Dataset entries
/-! ## Address resolution and the table -/

/-- 20_memory.md R53: Resolve gives the index of the first entry of the space that covers every address of the range, or none when no single entry does. -/
def Obligations.ResolveGivesACoveringEntryOrNone : Prop :=
  ∀ (rm : List Entry) (sp : Space) (addr n : Nat), 1 ≤ n →
    (∀ e D, resolve rm sp addr n = some (e, D) →
      rm[e]? = some D ∧ D.space = sp ∧ (∀ a, addr ≤ a → a < addr + n → D.base.toNat ≤ a ∧ a < D.base.toNat + D.count) ∧
      ∀ j < e, ∀ E, rm[j]? = some E → E.space = sp → ¬ (E.base.toNat ≤ addr ∧ addr + n ≤ E.base.toNat + E.count)) ∧
    (resolve rm sp addr n = none ↔
      ∀ D ∈ rm, D.space = sp → ∃ a, addr ≤ a ∧ a < addr + n ∧ ¬ (D.base.toNat ≤ a ∧ a < D.base.toNat + D.count))

/-- 20_memory.md R54, R55: on a well-formed map an entry that covers the range is the one Resolve gives, whatever the order of the rows, and a range that runs past 0xFFFF resolves to none. -/
def Obligations.ResolveIsUniqueAndStaysInTheSpace : Prop :=
  ∀ (rm : List Entry), regmapWf rm → ∀ (sp : Space) (addr n : Nat), 1 ≤ n →
    (∀ e D, rm[e]? = some D → D.space = sp → D.base.toNat ≤ addr → addr + n ≤ D.base.toNat + D.count →
      resolve rm sp addr n = some (e, D)) ∧
    (0x10000 < addr + n → resolve rm sp addr n = none)

/-- 20_memory.md R50, R51, R65, R66: a request changes no entry of a space its function code does not reach. No function code writes DiscreteInput or InputRegister: with a hook that answers
`unchanged`, or none, their entries stay as they are. -/
def Obligations.RequestChangesOnlyItsOwnSpace : Prop :=
  ∀ (i : Instr) (s t : State) (e : Nat) (D : Entry), exec i s = .next t → s.cfg.regmap[e]? = some D →
    (D.space ≠ (fcMap i).1 → t.tbl[e]? = s.tbl[e]?) ∧
    (D.space = .discreteInput ∨ D.space = .inputRegister → D.hasOnRead = false ∨ s.env.onRead = .unchanged →
      t.tbl[e]? = s.tbl[e]?)

/-- The frame of every instruction (20_memory.md R71, R76; 10_state.md R20): all entries but the resolved one keep their values, and so do the configuration, the pool, the time, the inputs and the fields of
REQ that the framer wrote. A read changes the table only through the refresh of its on-read hook. -/
def Obligations.RequestFrame : Prop :=
  ∀ (i : Instr) (s t : State), exec i s = .next t →
    t.cfg = s.cfg ∧ t.mux = s.mux ∧ t.pending = s.pending ∧ t.env = s.env ∧ t.now = s.now ∧
    t.req.valid = s.req.valid ∧ t.req.peer = s.req.peer ∧ t.req.unit = s.req.unit ∧ t.req.tid = s.req.tid ∧
    t.req.pdu = s.req.pdu ∧ t.req.fc = s.req.fc ∧ t.tbl.length = s.tbl.length ∧
    (∀ j, (∀ e D, resolve s.cfg.regmap (fcMap i).1 (startAddr i).toNat (unitCount i) = some (e, D) → j ≠ e) →
      t.tbl[j]? = s.tbl[j]?) ∧
    ((fcMap i).2 = .read → (∀ us, s.env.onRead ≠ .refreshed us) → t.tbl = s.tbl)
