-- ==== Sys2Proof/Laws/Encoding.lean ====
section
/-! SUPPORT. The small laws of the encoding: the two bytes of a word, the shapes a format check admits, the decoder as one case split, and the lengths of packed data. -/

namespace Sys2Proof

/-! ### The two bytes of a word -/

/-- A word is its high byte before its low byte. -/
theorem word_bytes (v : Word) : v.extractLsb' 8 8 ++ v.extractLsb' 0 8 = v := by
  apply BitVec.eq_of_getLsbD_eq
  intro i hi
  refine (BitVec.getLsbD_append ..).trans ?_
  by_cases h : i < 8
  · simp [h]
  · simp [h, show i - 8 < 8 by omega, show 8 + (i - 8) = i by omega]

theorem append_high (a b : Byte) : BitVec.extractLsb' 8 8 (a ++ b : Word) = a := by
  apply BitVec.eq_of_getLsbD_eq
  intro i hi
  refine (BitVec.getLsbD_extractLsb' ..).trans ?_
  have : (a ++ b : Word).getLsbD (8 + i) = _ := BitVec.getLsbD_append ..
  simp [hi, this]

theorem append_low (a b : Byte) : BitVec.extractLsb' 0 8 (a ++ b : Word) = b := by
  apply BitVec.eq_of_getLsbD_eq
  intro i hi
  refine (BitVec.getLsbD_extractLsb' ..).trans ?_
  have : (a ++ b : Word).getLsbD i = _ := BitVec.getLsbD_append ..
  simp [hi, this]

@[simp] theorem u16be_length (v : Word) : (u16be v).length = 2 := rfl

@[simp] theorem u16le_length (v : Word) : (u16le v).length = 2 := rfl

/-- The word two bytes make up. -/
theorem be16_cons (a b : Byte) (r : List Byte) : be16 (a :: b :: r) 0 = a ++ b := rfl

theorem be16_succ (a : Byte) (r : List Byte) (i : Nat) : be16 (a :: r) (i + 1) = be16 r i := by simp [be16]

/-- Reading a word back where it was written (00_scope.md R12). -/
theorem be16_u16be (v : Word) (r : List Byte) : be16 (u16be v ++ r) 0 = v := word_bytes v

/-- A word's bytes are the two it was read from. -/
theorem u16be_append (a b : Byte) : u16be (a ++ b) = [a, b] := by simp only [u16be, append_high, append_low]

/-! ### The decoder -/

/-- The decoder on a PDU with a function code, as one case split (30_encoding.md R83). -/
theorem decode_cons (fc : Byte) (rest : List Byte) :
    decode (fc :: rest) =
      if fc = 0x01 then decodeFixed .readCoils (fc :: rest)
      else if fc = 0x02 then decodeFixed .readDiscreteInputs (fc :: rest)
      else if fc = 0x03 then decodeFixed .readHoldingRegisters (fc :: rest)
      else if fc = 0x04 then decodeFixed .readInputRegisters (fc :: rest)
      else if fc = 0x05 then decodeFixed .writeSingleCoil (fc :: rest)
      else if fc = 0x06 then decodeFixed .writeSingleRegister (fc :: rest)
      else if fc = 0x0F then decodeMultiple .writeMultipleCoils (fc :: rest)
      else if fc = 0x10 then decodeMultiple .writeMultipleRegisters (fc :: rest)
      else .raise .illegalFunction := rfl

/-- What a PDU of a fixed-length format is (30_encoding.md R84, R87). -/
theorem decodeFixed_instr {mk : Word → Word → Instr} {pdu : List Byte} {i : Instr} (h : decodeFixed mk pdu = .instr i) :
    ∃ fc a b c d, pdu = [fc, a, b, c, d] ∧ i = mk (a ++ b) (c ++ d) := by
  unfold decodeFixed at h
  split at h
  · rename_i hl
    match pdu, hl with
    | [fc, a, b, c, d], _ => exact ⟨fc, a, b, c, d, rfl, by simpa [be16] using h.symm⟩
  · cases h

/-- What a PDU of the multiple-write format is (30_encoding.md R88). -/
theorem decodeMultiple_instr {mk : Word → Word → Byte → List Byte → Instr} {pdu : List Byte} {i : Instr}
    (h : decodeMultiple mk pdu = .instr i) :
    ∃ fc a b c d bc data, pdu = fc :: a :: b :: c :: d :: bc :: data ∧ i = mk (a ++ b) (c ++ d) bc data := by
  unfold decodeMultiple at h
  split at h
  · cases h
  · rename_i hl
    match pdu, hl with
    | fc :: a :: b :: c :: d :: bc :: data, _ => exact ⟨fc, a, b, c, d, bc, data, rfl, by simpa [be16] using h.symm⟩
    | [], hl => simp at hl
    | [_], hl => simp at hl
    | [_, _], hl => simp at hl
    | [_, _, _], hl => simp at hl
    | [_, _, _, _], hl => simp at hl
    | [_, _, _, _, _], hl => simp at hl

/-! ### Function codes -/

/-- Every supported function code has bit 7 clear (30_encoding.md R82). -/
theorem Instr.fc_msb (i : Instr) : i.fc.msb = false := by
  cases i <;> simp [Instr.fc] <;> decide

/-- The first byte of an exception PDU has bit 7 set (30_encoding.md R82, R95). -/
theorem exception_fc_msb (fc : Byte) : (fc ||| 0x80).msb = true := by
  rw [BitVec.msb_or, show (0x80 : Byte).msb = true by decide, Bool.or_true]

/-! ### Lengths of packed data -/

@[simp] theorem packBits_length (bits : List Word) : (packBits bits).length = ceil8 bits.length := by simp [packBits]

@[simp] theorem packWords_length (ws : List Word) : (packWords ws).length = 2 * ws.length := by
  induction ws with
  | nil => rfl
  | cons w ws ih =>
    have h : packWords (w :: ws) = u16be w ++ packWords ws := by simp [packWords]
    rw [h, List.length_append, ih, u16be_length, List.length_cons]
    omega

end Sys2Proof
end

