-- ==== Sys2Proof/Laws/PerInstr.lean ====
section
/-! SUPPORT. A statement made for every instruction, one lemma per constructor: the head and the least length of its encoding. -/

namespace Sys2Proof.Laws.EncodeHead

/-- An encoded request begins with its function code, whose bit 7 is clear (30_encoding.md R82, R83), and has the bytes of its fixed fields (R84, R87, R88). -/
def Statement (i : Instr) : Prop := (encode i).head? = some i.fc ∧ i.fc.msb = false ∧ 5 ≤ (encode i).length

theorem readCoils (addr qty : Word) : Statement (.readCoils addr qty) := ⟨rfl, Instr.fc_msb _, by simp [encode, u16be]⟩

theorem readDiscreteInputs (addr qty : Word) : Statement (.readDiscreteInputs addr qty) := ⟨rfl, Instr.fc_msb _, by simp [encode, u16be]⟩

theorem readHoldingRegisters (addr qty : Word) : Statement (.readHoldingRegisters addr qty) := ⟨rfl, Instr.fc_msb _, by simp [encode, u16be]⟩

theorem readInputRegisters (addr qty : Word) : Statement (.readInputRegisters addr qty) := ⟨rfl, Instr.fc_msb _, by simp [encode, u16be]⟩

theorem writeSingleCoil (addr value : Word) : Statement (.writeSingleCoil addr value) := ⟨rfl, Instr.fc_msb _, by simp [encode, u16be]⟩

theorem writeSingleRegister (addr value : Word) : Statement (.writeSingleRegister addr value) := ⟨rfl, Instr.fc_msb _, by simp [encode, u16be]⟩

theorem writeMultipleCoils (addr qty : Word) (bc : Byte) (data : List Byte) : Statement (.writeMultipleCoils addr qty bc data) :=
  ⟨rfl, Instr.fc_msb _, by simp [encode, u16be]⟩

theorem writeMultipleRegisters (addr qty : Word) (bc : Byte) (data : List Byte) : Statement (.writeMultipleRegisters addr qty bc data) :=
  ⟨rfl, Instr.fc_msb _, by simp [encode, u16be]⟩

end Sys2Proof.Laws.EncodeHead
end

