/-- T6 (length 1), T5 (length 3) and T4 (length 2), whose hook answers `unchanged`. -/
theorem witness_wholeEntry :
    (1 ≤ (T 6).count ∧ resolve State.reset.cfg.regmap .holdingRegister (T 6).base.toNat (T 6).count = some (6, T 6) ∧
      State.reset.tbl[6]? = some [0] ∧ ([0] : List Word).length = (T 6).count ∧ (T 6).hasOnRead = false) ∧
    ((T 5).count ≤ 3 ∧ resolve State.reset.cfg.regmap .inputRegister (T 5).base.toNat (T 5).count = some (5, T 5) ∧
      State.reset.tbl[5]? = some [1, 2, 3] ∧ ([1, 2, 3] : List Word).length = (T 5).count ∧ (T 5).hasOnRead = false) ∧
    (resolve State.reset.cfg.regmap .inputRegister (T 4).base.toNat (T 4).count = some (4, T 4) ∧
      State.reset.tbl[4]? = some [0, 0] ∧ ([0, 0] : List Word).length = (T 4).count ∧ (T 4).hasOnRead = true ∧ State.reset.env.onRead = .unchanged) ∧
    3 ≤ State.reset.cfg.limits.qmaxRdRegs.toNat := by decide

/-- V141: the second word of T4. -/
theorem witness_subrange :
    let s := withLimits { subrangeRead := .refuse } State.reset
    (Instr.readInputRegisters 0x0401 1).wf s.cfg.limits ∧ s.cfg.limits.subrangeRead = .refuse ∧
    resolve s.cfg.regmap .inputRegister 0x0401 1 = some (4, T 4) ∧ (0x0401 : Word) ≠ (T 4).base ∧ 1 ≠ (T 4).count := by decide

/-- T1, T6, T0 and T8: whole entries, T1 and T0 with hooks that complete, quantities and byte counts that agree. -/
theorem witness_writes :
    (resolve (serving 0x05).cfg.regmap .coil (0x0300 : Word).toNat 1 = some (1, T 1) ∧ (T 1).count = 1 ∧ (T 1).hasOnWrite = true ∧
      (serving 0x05).env.onWrite ≠ .blocks) ∧
    (resolve (serving 0x06).cfg.regmap .holdingRegister (0x0001 : Word).toNat 1 = some (6, T 6) ∧ (T 6).count = 1 ∧ (T 6).hasOnWrite = false) ∧
    (1 ≤ (4 : Word).toNat ∧ (4 : Word).toNat ≤ (serving 0x0F).cfg.limits.qmaxWrBits.toNat ∧ (1 : Byte).toNat = ceil8 (4 : Word).toNat ∧
      ([0x05] : List Byte).length = (1 : Byte).toNat ∧ resolve (serving 0x0F).cfg.regmap .coil (0x0100 : Word).toNat (4 : Word).toNat = some (0, T 0) ∧
      (T 0).count = (4 : Word).toNat ∧ (T 0).hasOnWrite = true ∧ (serving 0x0F).env.onWrite ≠ .blocks) ∧
    (1 ≤ (3 : Word).toNat ∧ (3 : Word).toNat ≤ (serving 0x10).cfg.limits.qmaxWrRegs.toNat ∧ (6 : Byte).toNat = 2 * (3 : Word).toNat ∧
      ([0xAA, 0xAA, 0xBB, 0xBB, 0xCC, 0xCC] : List Byte).length = (6 : Byte).toNat ∧
      resolve (serving 0x10).cfg.regmap .holdingRegister (0x0300 : Word).toNat (3 : Word).toNat = some (8, T 8) ∧ (T 8).count = (3 : Word).toNat ∧
      (T 8).hasOnWrite = false) := by decide

/-- A write of part of T7 and one of the whole of it. -/
theorem witness_wholeWrite :
    resolve (serving 0x10).cfg.regmap .holdingRegister 0x0201 (unitCount (.writeMultipleRegisters 0x0201 1 2 [0, 1])) = some (7, T 7) ∧
    unitCount (.writeMultipleRegisters 0x0201 1 2 [0, 1]) ≠ (T 7).count ∧
    resolve (serving 0x10).cfg.regmap .holdingRegister 0x0200 (unitCount (.writeMultipleRegisters 0x0200 2 4 [0, 1, 0, 2])) = some (7, T 7) ∧
    unitCount (.writeMultipleRegisters 0x0200 2 4 [0, 1, 0, 2]) = (T 7).count := by decide

/-- T8 and T2: written whole, then read from a state with the same table. -/
theorem witness_roundTrip :
    (Memory.wf State.reset.cfg.regmap State.reset.tbl = true ∧ State.reset.cfg.limits.qmaxWrRegs = 123 ∧ State.reset.cfg.limits.qmaxRdRegs = 125 ∧
      State.reset.cfg.limits.qmaxWrBits = 1968 ∧ State.reset.cfg.limits.qmaxRdBits = 2000) ∧
    (resolve State.reset.cfg.regmap .holdingRegister (T 8).base.toNat ([0xAAAA, 0xBBBB, 0xCCCC] : List Word).length = some (8, T 8) ∧
      (T 8).count = ([0xAAAA, 0xBBBB, 0xCCCC] : List Word).length ∧ (T 8).hasOnRead = false) ∧
    (resolve State.reset.cfg.regmap .coil (T 2).base.toNat [true, false, true, true, false, false, true, true, true, false].length = some (2, T 2) ∧
      (T 2).count = [true, false, true, true, false, false, true, true, true, false].length ∧ (T 2).hasOnRead = false) ∧
    (∃ t, exec (asmWriteMultipleRegisters (T 8).base [0xAAAA, 0xBBBB, 0xCCCC]) (serving 0x10) = .next t) ∧
    ∃ t, exec (asmWriteMultipleCoils (T 2).base [true, false, true, true, false, false, true, true, true, false]) (serving 0x0F) = .next t :=
  ⟨by decide, by decide, by decide, next_of_isSome (by decide), next_of_isSome (by decide)⟩

/-- V140's read of T4 with a hook that answers a value of T4's shape. -/
theorem witness_onRead :
    let s := { serving 0x04 with env := { PollInput.quiet with onRead := .refreshed [0x1234, 0x5678] } }
    (Instr.readInputRegisters 0x0401 1).wf s.cfg.limits ∧ resolve s.cfg.regmap .inputRegister 0x0401 1 = some (4, T 4) ∧
    4 < s.tbl.length ∧ s.cfg.limits.subrangeRead = .slice ∧ (T 4).hasOnRead = true ∧ s.env.onRead = .refreshed [0x1234, 0x5678] ∧
    ([0x1234, 0x5678] : List Word).length = (T 4).count ∧ (T 4).space.isBit = false := by decide

/-- T4's read hook and T1's write hook, neither of which ever answers. -/
theorem witness_hooks :
    let s := { serving 0x04 with env := { PollInput.quiet with onRead := .blocks, onWrite := .blocks } }
    ((Instr.readInputRegisters 0x0400 2).wf s.cfg.limits ∧ resolve s.cfg.regmap .inputRegister 0x0400 2 = some (4, T 4) ∧ (T 4).hasOnRead = true ∧
      s.env.onRead = .blocks ∧ s.cfg.limits.subrangeRead = .slice) ∧
    ((Instr.writeSingleCoil 0x0300 0).wf s.cfg.limits ∧ resolve s.cfg.regmap .coil 0x0300 1 = some (1, T 1) ∧ 1 = (T 1).count ∧
      (T 1).hasOnWrite = true ∧ s.env.onWrite = .blocks) := by decide

/-- The same request from a reset state and from one at another time, on another slot. -/
theorem witness_sameMeaning :
    let s' := { serving 0x03 with now := 9, mux := { State.reset.mux with cursor := 1, inflight := some 1 }, req := { (serving 0x03).req with tid := 7, peer := .slot 1 } }
    s'.cfg = (serving 0x03).cfg ∧ s'.tbl = (serving 0x03).tbl ∧ s'.req.fc = (serving 0x03).req.fc ∧ s'.env.onRead = (serving 0x03).env.onRead ∧
    s'.env.onWrite = (serving 0x03).env.onWrite ∧ ∃ t, exec (.readHoldingRegisters 0x0200 2) (serving 0x03) = .next t :=
  ⟨rfl, rfl, rfl, rfl, rfl, next_of_isSome (by decide)⟩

* _WORK REQUEST_: Find the word "their" in the records, and report each line that has it.

* _COMPLETED EXERCISE_:
`unchanged`, or none, their entries stay as they are. -/
/-- The frame of every instruction (20_memory.md R71, R76; 10_state.md R20): all entries but the resolved one keep their values, and so do the configuration, the pool, the time, the inputs and the fields of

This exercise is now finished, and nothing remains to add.